Um bom chaveiro é como um super-herói. Resolve seu problema a qualquer hora, é ágil, metódico e confiável na mesma medida. Espera-se, diante disso, que este profissional se especialize constantemente. Entenda de chips, códigos eletrônicos, fechaduras complexas. Não é o que parece: dependendo da oficina, é comum encontrar gente que “aprendeu a copiar uma chave” prestando atenção como se faz. Assim, escolher um chaveiro deveria ser como indicar um pedreiro ou um mecânico.

Como aprendi tudo isso? Simples.

Oportunidades incríveis apareceram para mim, ao lado da minha Garotinha Ruiva. Mas para usufruí-las, precisava que a chave dessas novas portas pudessem ser compartilhadas. Tinha pressa: durante uma semana, os primeiros passos na direção nova exigiam um certo malabarismo ao entrar e sair. A necessidade me levou a um shopping, desses que frequento pouco, mas ocasionalmente apareceu em minha rota em uma tarde vazia. “Certamente vou encontrar um chaveiro aqui”, pensei.

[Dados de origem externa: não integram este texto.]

-- ==== Sys2Proof/Laws/PerInstr.lean ====
section
/-! SUPPORT. Statements made for each instruction: the opcode byte alone fixes how many bytes the instruction has. -/

namespace Sys2Proof.Laws

/-- The bytes of a whole instruction are as many as R80 and R81 give its opcode byte. -/
def OpcodeFixesLength.Statement (i : Instr) : Prop :=
  i.wellFormed = true → (primaryEntry ((encode i).headD 0)).byteLength = (encode i).length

Encontrei um centro de serviços, desses que têm desde cópias xerox até canecas com fotografias para lembrancinhas. Dois jovens aprendizes riam de alguma coisa no monitor do computador. Outro rapaz terminava uma encadernação espiral antes de me atender. Estava claro: tinha até quem mexesse com chaves ali.

– Boa tarde, precisava fazer três cópias de cada, por favor – pedi, mostrando uma novíssima chave Yale comum e outra Tetra, de uma tranca antiga, já gasta pelo tempo.

– Ih, meu rapaz, você poderia esperar? Nosso chaveiro teve que sair às pressas, disse que foi num estacionamento fazer um… Como é? “Loque pílim”? – respondeu o balconista. Em casa, mais tarde, fui ao Google saber o que significava. “Você quis dizer lock-picking”.

– Ah é? Mas ele demora?

– Uns quarenta minutos.

Não! O que faria em um shopping durante esse tempo todo? Comer? Gastar?

Eis que surge, atrás de uma fórmica divisória, o Quimêiquer.

– Não se vá. Deixe comigo. Eu faço essas chavinhas aí pra você.

Não sabia se ficava aliviado ou desconfiado. O Quimêiquer devia ter seus cinquenta anos. Lembra aqueles simpáticos frequentadores da pracinha, na frente do boteco, durante longas tardes de domingo. Baixinho, boné branco, camisa roxa do Corinthians apertadíssima na barriga. E óculos grossos, capazes de levantar todas as suspeitas: “esse cara sabe mesmo o que está fazendo?”

– Mas olhe: essa aqui custa quinze a cópia. Só essa é de oito contos – afirmou, ao examinar cada peça. Nada que eu não soubesse: os preços estavam bem visíveis, ao lado dos outros cento e duzentos serviços oferecidos ali.

Pacientemente, olhou para a chave menor e retirou os perfis do quadro de chaves. Ligou a duplicadora e, não menos paciente, rasgou o ferro de cada uma, mimetizando os dentes. Com a ajuda de um esmeril, removeu algumas rebarbas. Fez o mesmo com cada chave Tetra, nitidamente mais complexas. Concluiu o serviço antes mesmo do titular da bancada voltar do tal “arrombamento consentido”.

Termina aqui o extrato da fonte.